Raw data below:

/-- A correction is counted and, the first of its unit in the tide, logged (R766). -/
def countCorrection (s : State) (a : Nat) : State :=
  let (k, row, die) := eccKind a
  let s := if k < 8 then rbump s .hltEcc 63 32 k else rbump s .hltHbm 63 40 (k - 8)
  logCorrected s (k * 64 + die) row (if k < 8 then a else k - 8) die

/-- An uncorrectable error is counted and is a chip loss (R767). -/
def countUncorrected (s : State) (src : Src) (a : Nat) : State :=
  let (k, row, _) := eccKind a
  let s := if k < 8 then rbump s .hltEcc 15 0 k else s
  chipLoss s src 0x02 a row

/-- A read of a span: uncorrectable words end in chip loss, corrected words are counted, and the bytes go on. -/
def withBytes (s : State) (src : Src) (a len : Nat) (k : List Byte → State → State) : State :=
  let hit := s.upsets.filter fun u => decide (a < 8 * u.1 + 8) && decide (8 * u.1 < a + len)
  match hit.find? (fun u => u.2 == 2) with
  | some u => countUncorrected s src (8 * u.1)
  | none => k (readMem s a len) (hit.foldl (fun s u => countCorrection s (8 * u.1)) s)

/-- A read that a context makes: outside what it may read it is a protection violation (R145). -/
def withRead (s : State) (src : Src) (c a len : Nat) (k : List Byte → State → State) : State :=
  if mayRead s c a len then withBytes s src a len k else violation s src a

/-- A write that a context's engine makes: outside what R155 allows it is a protection violation. -/
def engineWrite (s : State) (src : Src) (c a : Nat) (bs : List Byte) : State :=
  if bs.isEmpty then s else if mayWrite s c a bs.length then writeMem s a bs else violation s src a

end Sys2Proof.Machine
end

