/-- The tick at moment T (row T of Table 2.1): what the tide timer, the clocks, the bays and the refresh plan take on.
`fly` tells a flywheel tick; `first` a first tick after a boot seal or a fold reset, which keeps tide number 0 after a
boot (R60). -/
def tickCore (s : State) (tk : Nat) (fly first : Bool) : State :=
  let s := if first then s else switchMultipliers s
  let oldP := periodNs s
  let p := bf s.tide.sPeriod 26 0
  let ext := bitAt s.tide.sCtrl 0
  let fresh := first || decide (p ≠ oldP) || decide (ext ≠ bitAt (rget s .tidStatus) 32)
  let t0 := if fresh then tk else s.tide.t0
  let k := if fresh then 0 else s.tide.k + 1
  let flyRun := if fly then s.tide.flyRun + 1 else 0
  let capture := ext && ((fly && (decide (2 ≤ flyRun) || s.tide.capture)) || (s.tide.capture && !s.tide.realign && !first))
  let (expected, realign) :=
    if ext then
      match (if fly then s.tide.captured else none) with
      | some e => (realignTick e p tk, true)
      | none => (tk + ns p, false)
    else (nextInternal t0 (k + 1) p, false)
  let number := if first && s.tide.k == 0 && s.tide.tick == s.pwr.c0 && tideNo s == 0 then 0 else tideNo s + 1
  let s := rput s .tidNumber (word number)
  let s := rput s .tidStatus (word (p + ext.toNat * 2 ^ 32 + fly.toNat * 2 ^ 33 + (if first then s.tide.hot else s.tide.hotSeen).toNat * 2 ^ 34))
  { s with
    tide := { s.tide with
      running := true, t0 := t0, k := k, tick := tk, expected := expected, sampled := false
      starts := s.tide.sStarts, own := s.tide.sOwn, dl := s.tide.sDl, refPlan := s.tide.sRef
      bays := bf s.tide.sBayCfg 3 0 + 1, bay := 0
      edgeTick := none, flyRun := flyRun, capture := capture
      captured := if realign then none else s.tide.captured, realign := realign
      outSince := if bitAt (rget s .tidCtrl) 1 then some (tk + ns 20) else none
      hot := if first then s.tide.hot else s.tide.hotSeen, hotSeen := false, slots := 0
      blackouts := s.tide.blackouts.filter (fun b => decide (tk < b.2))
      cleared := false, checked := false, heldDomains := [] }
    log := { s.log with access := [], units := [] }
    img := { s.img with writtenNow := [] }
    stalls := s.stalls.map fun x => (x.1, { x.2 with stepsThisTide := 0 })
    ctxs := s.ctxs.map fun x => (x.1, { x.2 with ranThisTide := false })
    out := if bitAt (rget s .tidCtrl) 1 then Out.pin "TIDE_OUT" true :: s.out else s.out }

/-- The moment at which the present tide closes without a flywheel tick: the expected instant in internal mode and in the
realignment tide, the accepted edge's tick in external mode. -/
def tickDue (s : State) : Option Nat :=
  if !s.tide.running then none
  else if !bitAt (rget s .tidStatus) 32 || s.tide.realign then some s.tide.expected
  else s.tide.edgeTick
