/-- DATA_FLIT_RX (R512): a DATA flit, or one whose KIND is invalid (R508). In a state that carries no traffic a DATA flit
is not accepted. -/
def execDataFlitRx (p : Nat) (bytes : List Byte) (t : Nat) (s : State) : Host.Outcome State Fault Refusal :=
  whenEnabled t (fun s => flitArrives s p bytes)
    (receiveFlit [1, 3] p bytes fun h payload s =>
      if (portOf s p).st = 4 ∨ (portOf s p).st = 5 then receiveData s p h payload else s) s

/-- IDLE_FLIT_RX (R509): its header's acknowledgement, credits and NAK act. -/
def execIdleFlitRx (p : Nat) (bytes : List Byte) (t : Nat) (s : State) : Host.Outcome State Fault Refusal :=
  whenEnabled t (fun s => flitArrives s p bytes) (receiveFlit [0] p bytes fun _ _ s => s) s

/-- CTRL_FLIT_RX (R530, R531). -/
def execCtrlFlitRx (p : Nat) (bytes : List Byte) (t : Nat) (s : State) : Host.Outcome State Fault Refusal :=
  whenEnabled t (fun s => flitArrives s p bytes)
    (receiveFlit [2] p bytes fun _ payload s => receiveCtrl s p (payload.take 64)) s

/-! ### Sending -/

/-- The header and body of a VC0 message (Table 13.5). -/
def vc0Message (s : State) (type stall ctx : Nat) (body : List Byte) : List Byte :=
  let h := leBytes 1 type ++ zeros 1 ++ leBytes 2 body.length ++ leBytes 2 s.plan.globalChip ++
    leBytes 1 (stall + 8 * ctx) ++ zeros 5
  h ++ leBytes 4 (crc32 (h ++ body)) ++ body

/-- A unit joins the queue of a channel; a SAFETY message goes ahead of every message that has not started (R521). -/
def sendUnit (s : State) (p vc : Nat) (u : TxUnit) : State :=
  modPort s p fun x =>
    let t := Tab.getD (TxChan.clear 0) vc x.tx
    let units := if u.safety then
        (t.units.takeWhile fun v => v.started || v.safety) ++ [u] ++ (t.units.dropWhile fun v => v.started || v.safety)
      else t.units ++ [u]
    { x with tx := Tab.put vc { t with units := units } x.tx }

/-- A VC0 message of a context's attempt goes to a position of the board, on the lowest-numbered ACTIVE peer port
(R527); with none, its step ends with NO_ROUTE. `cmd` is the command that its acknowledgement brings on. -/
def sendMessage (s : State) (c type pos : Nat) (body : List Byte) (cmd : Nat) : State :=
  match activeTo s pos with
  | [] => stepFail s .dkl c 0x4A
  | p :: _ =>
    sendUnit s p 0 { bytes := vc0Message s type (stallNo c) (c % 2) body, started := false, safety := false, reply := false
                     c := c, uid := (ctxOf s c).uid, cmd := cmd }

/-- The body of a kill notice (Table 13.7a). -/
def killBody (n : Notice) : List Byte :=
  leBytes 2 n.step ++ leBytes 1 (n.attempt % 4 + 4 * n.next) ++ leBytes 1 n.cause ++ zeros 4
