-- ==== Sys2Proof/Machine/Vector.lean ====
section
/-! DEFINITION. Vector units (chapter 8, R330-R336, R473): descriptors, the operations of Table 8.4, reductions in sheaf
order, and the claims of work-list pieces by tiles and units in Flood mode. -/

namespace Sys2Proof.Machine

/-! ### The descriptor (Table 8.3, R332, R334) -/

/-- A vector operation of 16 bytes. -/
structure VOp where
  opc : Nat
  dst : Nat
  a : Nat
  b : Nat
  c : Nat
  fmt : Nat
  rowEnd : Bool
  rowScalar : Bool
  stream : Nat
  modRest : Nat
  imm : Nat
  deriving DecidableEq, Repr

/-- The operation that 16 bytes hold. -/
def vOp (b : List Byte) : VOp :=
  let m := fieldAt b 6 2
  { opc := fieldAt b 0 1, dst := fieldAt b 1 1, a := fieldAt b 2 1, b := fieldAt b 3 1, c := fieldAt b 4 1
    fmt := fieldAt b 5 1, rowEnd := m.testBit 0, rowScalar := m.testBit 1, stream := bitsOf m 3 2
    modRest := bitsOf m 15 4, imm := fieldAt b 8 8 }

/-- A vector descriptor. -/
structure VDesc where
  nops : Nat
  rows : Nat
  cols : Nat
  ins : List Nat
  out : Nat
  strides : List Nat
  ops : List VOp
  deriving DecidableEq, Repr

/-- The vector descriptor: a header of 64 bytes and NOPS operations. -/
def vDesc (b : List Byte) : VDesc :=
  let n := fieldAt b 1 1
  { nops := n, rows := fieldAt b 4 4, cols := fieldAt b 8 4, ins := (List.range 3).map fun i => fieldAt b (16 + 8 * i) 8
    out := fieldAt b 40 8, strides := (List.range 4).map fun i => fieldAt b (48 + 4 * i) 4
    ops := (List.range n).map fun i => vOp (slice b (64 + 16 * i) 16) }

/-- The registers and accumulators that an operation names, and whether each is an accumulator: DST, SRCA, SRCB, SRCC. -/
def vOpUses (o : VOp) : List (Nat × Bool) :=
  match o.opc with
  | 0x01 => [(o.dst, false)]
  | 0x02 => [(o.a, false)]
  | 0x03 => [(o.dst, false), (o.a, false), (o.b, false), (o.c, false)]
  | 0x0A => [(o.dst, false), (o.a, false), (o.b, false), (o.c, false)]
  | 0x0B => [(o.dst, false)]
  | 0x0C => [(o.dst, false), (o.a, false)]
  | 0x0D => [(o.dst, false), (o.a, false), (o.b, false), (o.c, false)]
  | 0x0E => [(o.dst, true), (o.a, false)]
  | 0x0F => [(o.dst, true), (o.a, false)]
  | 0x10 => [(o.dst, true), (o.a, false)]
  | 0x11 => [(o.dst, false), (o.a, true)]
  | 0x12 => [(o.dst, false)]
  | _ => [(o.dst, false), (o.a, false), (o.b, false)]

/-- An operation is well formed (R332, R334, R350, R354, R473): a listed OPC, ROW_END on RFIN and no other, ROW_SCALAR on
LD only, register fields in range, and the format, function and IMM that it takes. -/
def vOpOk (s : State) (n : Nat) (o : VOp) : Bool :=
  decide (1 ≤ o.opc) && decide (o.opc ≤ 0x12) && (o.rowEnd == (o.opc == 0x11)) && o.modRest == 0 &&
  (vOpUses o).all (fun u => decide (u.1 < if u.2 then 4 else 32)) &&
  (!o.rowScalar || o.opc == 0x01) && (if o.opc = 0x01 then decide (o.stream < 3) else o.stream == 0) &&
  (match o.opc with
   | 0x01 => fmtValid o.fmt && decide (o.imm < 2 ^ 48) && (fmtMx o.fmt || o.imm == 0)
   | 0x02 => fmtValid o.fmt && decide (o.imm < 2 ^ 48) && (fmtMx o.fmt || o.imm == 0)
   | 0x0B => decide (o.imm < 2 ^ 32)
   | 0x0C => fmtValid o.fmt
   | 0x0D => decide (o.imm < 2 ^ 16) && sfuPasses s n o.imm != 0 && (o.fmt == 0x10 || (decide (1 ≤ o.fmt) && decide (o.fmt ≤ 6)))
   | 0x12 => decide (o.imm < 2 ^ 39)
   | _ => true)
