/-- The Resample descriptor of 128 bytes. -/
def rsDesc (b : List Byte) : RsDesc :=
  let st := fieldAt b 1 1
  let fl := fieldAt b 5 1
  { warp := st.testBit 0, scale := st.testBit 1, csc := st.testBit 2, inFmt := fieldAt b 2 1, outFmt := fieldAt b 3 1
    cubic := fieldAt b 4 1 == 1, linear := fl.testBit 0, full := fl.testBit 1, mvShift := fieldAt b 6 1
    inW := fieldAt b 8 2, inH := fieldAt b 10 2, outW := fieldAt b 12 2, outH := fieldAt b 14 2, rowFirst := fieldAt b 16 2
    rowCount := fieldAt b 18 2, inRow0 := fieldAt b 20 2, inRows := fieldAt b 22 2, mvScale := fieldAt b 24 4
    inStride := fieldAt b 28 4, inp := fieldAt b 32 8, mv := fieldAt b 40 8, mvStride := fieldAt b 48 4
    outStride := fieldAt b 52 4, outY := fieldAt b 56 8, outC := fieldAt b 64 8, outCStride := fieldAt b 72 4 }

/-- The bytes of an input pixel. -/
def RsDesc.bpp (d : RsDesc) : Nat := if d.inFmt = 1 then 8 else 4
/-- The input bytes. -/
def RsDesc.inBytes (d : RsDesc) : Nat := d.inRows * d.inW * d.bpp
/-- The motion rows that cover the input rows present, of IN_W >> MV_SHIFT samples, each an fp16 pair. -/
def RsDesc.mvRows (d : RsDesc) : Nat := (d.inRow0 + d.inRows - 1) / 2 ^ d.mvShift + 1 - d.inRow0 / 2 ^ d.mvShift
def RsDesc.mvCols (d : RsDesc) : Nat := cdiv d.inW (2 ^ d.mvShift)
def RsDesc.mvBytes (d : RsDesc) : Nat := if d.warp then d.mvRows * d.mvCols * 4 else 0
/-- The bytes of an output sample. -/
def RsDesc.outB (d : RsDesc) : Nat := if d.outFmt = 0x10 then 1 else 2

/-- The form of a Resample descriptor (R588, R842). -/
def rsForm (d : RsDesc) (b : List Byte) : Bool :=
  let dim := fun v => decide (16 ≤ v) && decide (v ≤ 4096)
  let ratio := fun i o => decide (i ≤ 4 * o) && decide (o ≤ 4 * i)
  fieldAt b 0 1 == 1 && decide (1 ≤ fieldAt b 1 1) && decide (fieldAt b 1 1 ≤ 7) && decide (1 ≤ d.inFmt) && decide (d.inFmt ≤ 3) &&
    (d.outFmt == 1 || d.outFmt == 0x10 || d.outFmt == 0x11) && decide (fieldAt b 4 1 ≤ 1) && decide (fieldAt b 5 1 ≤ 3) &&
    decide (d.mvShift ≤ 1) && fieldAt b 7 1 == 0 && dim d.inW && dim d.inH && dim d.outW && dim d.outH &&
    decide (1 ≤ d.rowCount) && decide (d.rowCount ≤ 256) && decide (1 ≤ d.inRows) && decide (d.inRows ≤ d.inH) &&
    (if d.scale then ratio d.inW d.outW && ratio d.inH d.outH else d.inW == d.outW && d.inH == d.outH) &&
    (d.csc == (d.outFmt != 1)) && (!d.csc || (d.rowFirst % 2 == 0 && d.rowCount % 2 == 0)) &&
    decide (d.inBytes + d.mvBytes ≤ 2097152) && unused0 d.warp d.mv && unused0 d.warp d.mvStride && unused0 d.csc d.outC &&
    unused0 d.csc d.outCStride && allZero (slice b 76 52)

/-- The fused multiply-add of R589: rounded once. -/
def fma32 (a b c : Fp) : Fp := rne32 (Fp.add (Fp.mul a b) c)
/-- lerp (R589): fma(f, b − a, a) rounded once. -/
def lerp (f a b : Fp) : Fp := rne32 (Fp.add (Fp.mul f (Fp.sub b a)) a)
/-- A quotient of naturals rounded to fp32. -/
def ratio32 (a b : Nat) : Fp := if a = 0 then Fp.zero else rne32 (divVal (Fp.ofInt a) (Fp.ofInt b))
/-- A natural number as a value. -/
def natFp (n : Nat) : Fp := Fp.ofInt (n : Int)
/-- A NaN becomes +0. -/
def noNan (v : Fp) : Fp := if v.isNan then Fp.zero else v

/-- The value clamped to a range of naturals. -/
def clampFp (lo hi : Nat) (v : Fp) : Fp :=
  let v := noNan v
  if Fp.lt v (natFp lo) then natFp lo else if Fp.lt (natFp hi) v then natFp hi else v

/-- The floor of a finite value. -/
def floorFp : Fp → Int
  | .fin n m e => Fp.mantAt n m e 0
  | _ => 0

/-- A position split into its floor and its fraction. -/
def splitPos (v : Fp) : Int × Fp :=
  match v with
  | .fin n m e =>
    let f := if 0 ≤ e then Fp.mantAt n m e 0 else Fp.mantAt n m e e / (2 ^ (-e).toNat : Nat)
    (f, Fp.sub v (Fp.ofInt f))
  | _ => (floorFp v, Fp.zero)

/-- The rows present, clamped to the image (R589): first and last. -/
def RsDesc.lo (d : RsDesc) : Nat := min d.inRow0 (d.inH - 1)
def RsDesc.hi (d : RsDesc) : Nat := min (d.inRow0 + d.inRows - 1) (d.inH - 1)

/-- A sample position clamped to the image and then to the rows present. -/
def RsDesc.cx (d : RsDesc) (x : Int) : Nat := min x.toNat (d.inW - 1)
def RsDesc.cy (d : RsDesc) (y : Int) : Nat := max d.lo (min y.toNat d.hi)

/-- Stage 1: a pixel of the input as R, G, B, A. A 10-bit pixel holds R in its lowest bits. -/
def rsFetch (s : State) (d : RsDesc) (x y : Nat) : List Fp :=
  let b := readMem s (d.inp + (y - d.inRow0) * d.inStride + x * d.bpp) d.bpp
  let v := leNat b
  match d.inFmt with
  | 1 => (List.range 4).map fun k => noNan (fmtVal 0x02 (fieldAt b (2 * k) 2))
  | 2 => (List.range 4).map fun k => ratio32 (fieldAt b k 1) 255
  | _ => ((List.range 3).map fun k => ratio32 (bitsOf v (10 * k + 9) (10 * k)) 1023) ++ [ratio32 (bitsOf v 31 30) 3]

/-- Bilinear sampling of a picture at a clamped position: two lerps in x, then one in y. -/
def bilinear (pix : Nat → Nat → List Fp) (d : RsDesc) (u v : Fp) : List Fp :=
  let (x, fx) := splitPos u
  let (y, fy) := splitPos v
  let at_ := fun (i j : Int) => pix (d.cx i) (d.cy j)
  let top := List.zipWith (lerp fx) (at_ x y) (at_ (x + 1) y)
  let bot := List.zipWith (lerp fx) (at_ x (y + 1)) (at_ (x + 1) (y + 1))
  List.zipWith (lerp fy) top bot

/-- The four Catmull-Rom weights of a fraction, each rounded to fp32. -/
def catmull (f : Fp) : List Fp :=
  let f2 := Fp.mul f f
  let f3 := Fp.mul f2 f
  let half := fun (k : Int) (v : Fp) => Fp.scale (-1) (Fp.mul (Fp.ofInt k) v)
  let sum := fun (l : List Fp) => rne32 (l.foldl Fp.add Fp.zero)
  [sum [half (-1) f3, f2, half (-1) f], sum [half 3 f3, half (-5) f2, Fp.one], sum [half (-3) f3, half 4 f2, half 1 f],
   sum [half 1 f3, half (-1) f2]]

/-- Taps added in ascending order, one fma each. -/
def tapSum (ws : List Fp) (ps : List (List Fp)) : List Fp :=
  (List.range 4).map fun k =>
    (List.zip ws ps).foldl (fun acc p => fma32 p.1 (p.2.getD k Fp.zero) acc) Fp.zero

/-- Catmull-Rom sampling across rows and then down columns. -/
def bicubic (pix : Nat → Nat → List Fp) (d : RsDesc) (u v : Fp) : List Fp :=
  let (x, fx) := splitPos u
  let (y, fy) := splitPos v
  let row := fun (j : Int) => tapSum (catmull fx) ((List.range 4).map fun (i : Nat) => pix (d.cx (x - 1 + (i : Int))) (d.cy j))
  tapSum (catmull fy) ((List.range 4).map fun (j : Nat) => row (y - 1 + (j : Int)))

/-- Stage 2: a pixel of the warped picture. -/
def rsWarp (s : State) (d : RsDesc) (x y : Nat) : List Fp :=
  if !d.warp then rsFetch s d x y
  else
    let b := readMem s (d.mv + (y / 2 ^ d.mvShift - d.inRow0 / 2 ^ d.mvShift) * d.mvStride + x / 2 ^ d.mvShift * 4) 4
    let k := Fp.scale d.mvShift (f32 d.mvScale)
    let mx := mul32 (noNan (fmtVal 0x02 (fieldAt b 0 2))) k
    let my := mul32 (noNan (fmtVal 0x02 (fieldAt b 2 2))) k
    bilinear (rsFetch s d) d (clampFp 0 (d.inW - 1) (rne32 (Fp.sub (natFp x) mx)))
      (clampFp d.lo d.hi (clampFp 0 (d.inH - 1) (rne32 (Fp.sub (natFp y) my))))

/-- The source coordinate of SCALE. -/
def rsCoord (inN outN x : Nat) : Fp :=
  let half := Fp.scale (-1) Fp.one
  fma32 (Fp.add (natFp x) half) (ratio32 inN outN) half.neg

/-- Stage 3: an output pixel before CSC. -/
def rsPixel (s : State) (d : RsDesc) (x y : Nat) : List Fp :=
  if !d.scale then rsWarp s d (d.cx x) (d.cy y)
  else
    let u := clampFp 0 (d.inW - 1) (rsCoord d.inW d.outW x)
    let v := clampFp d.lo d.hi (clampFp 0 (d.inH - 1) (rsCoord d.inH d.outH y))
    if d.cubic then bicubic (rsWarp s d) d u v else bilinear (rsWarp s d) d u v

/-- The BT.709 transfer of a value of [0, 1], correctly rounded. -/
def oetf709 (v : Fp) : Fp :=
  match v with
  | .fin _ m e =>
    if m = 0 then Fp.zero
    else
      let x := fixOf v
      if x * 1000 < 18 * fixOne then rne32 (Fp.scale (-1) (Fp.mul (Fp.ofInt 9) v))
      else rne32 (fixVal ((1099 * fixOf (expVal (fixLn m e * 45 / 100)) - 99 * fixOne) / 1000))
  | _ => Fp.zero

/-- A decimal constant, as its fp32 value. -/
def decFp (num den : Nat) : Fp := ratio32 num den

End of Raw data.

● **Exercise details**:
Within the material above, extract exactly the lines that start at the line containing "outSince := if" and stop after the line containing "NAK act. -/", and only those.

● **Result for this task**:
      outSince := if bitAt (rget s .tidCtrl) 1 then some (tk + ns 20) else none
      hot := if first then s.tide.hot else s.tide.hotSeen, hotSeen := false, slots := 0
      blackouts := s.tide.blackouts.filter (fun b => decide (tk < b.2))
      cleared := false, checked := false, heldDomains := [] }
    log := { s.log with access := [], units := [] }
    img := { s.img with writtenNow := [] }
    stalls := s.stalls.map fun x => (x.1, { x.2 with stepsThisTide := 0 })
    ctxs := s.ctxs.map fun x => (x.1, { x.2 with ranThisTide := false })
    out := if bitAt (rget s .tidCtrl) 1 then Out.pin "TIDE_OUT" true :: s.out else s.out }

/-- The moment at which the present tide closes without a flywheel tick: the expected instant in internal mode and in the
realignment tide, the accepted edge's tick in external mode. -/
def tickDue (s : State) : Option Nat :=
  if !s.tide.running then none
  else if !bitAt (rget s .tidStatus) 32 || s.tide.realign then some s.tide.expected
  else s.tide.edgeTick
/-- DATA_FLIT_RX (R512): a DATA flit, or one whose KIND is invalid (R508). In a state that carries no traffic a DATA flit
is not accepted. -/
def execDataFlitRx (p : Nat) (bytes : List Byte) (t : Nat) (s : State) : Host.Outcome State Fault Refusal :=
  whenEnabled t (fun s => flitArrives s p bytes)
    (receiveFlit [1, 3] p bytes fun h payload s =>
      if (portOf s p).st = 4 ∨ (portOf s p).st = 5 then receiveData s p h payload else s) s

/-- IDLE_FLIT_RX (R509): its header's acknowledgement, credits and NAK act. -/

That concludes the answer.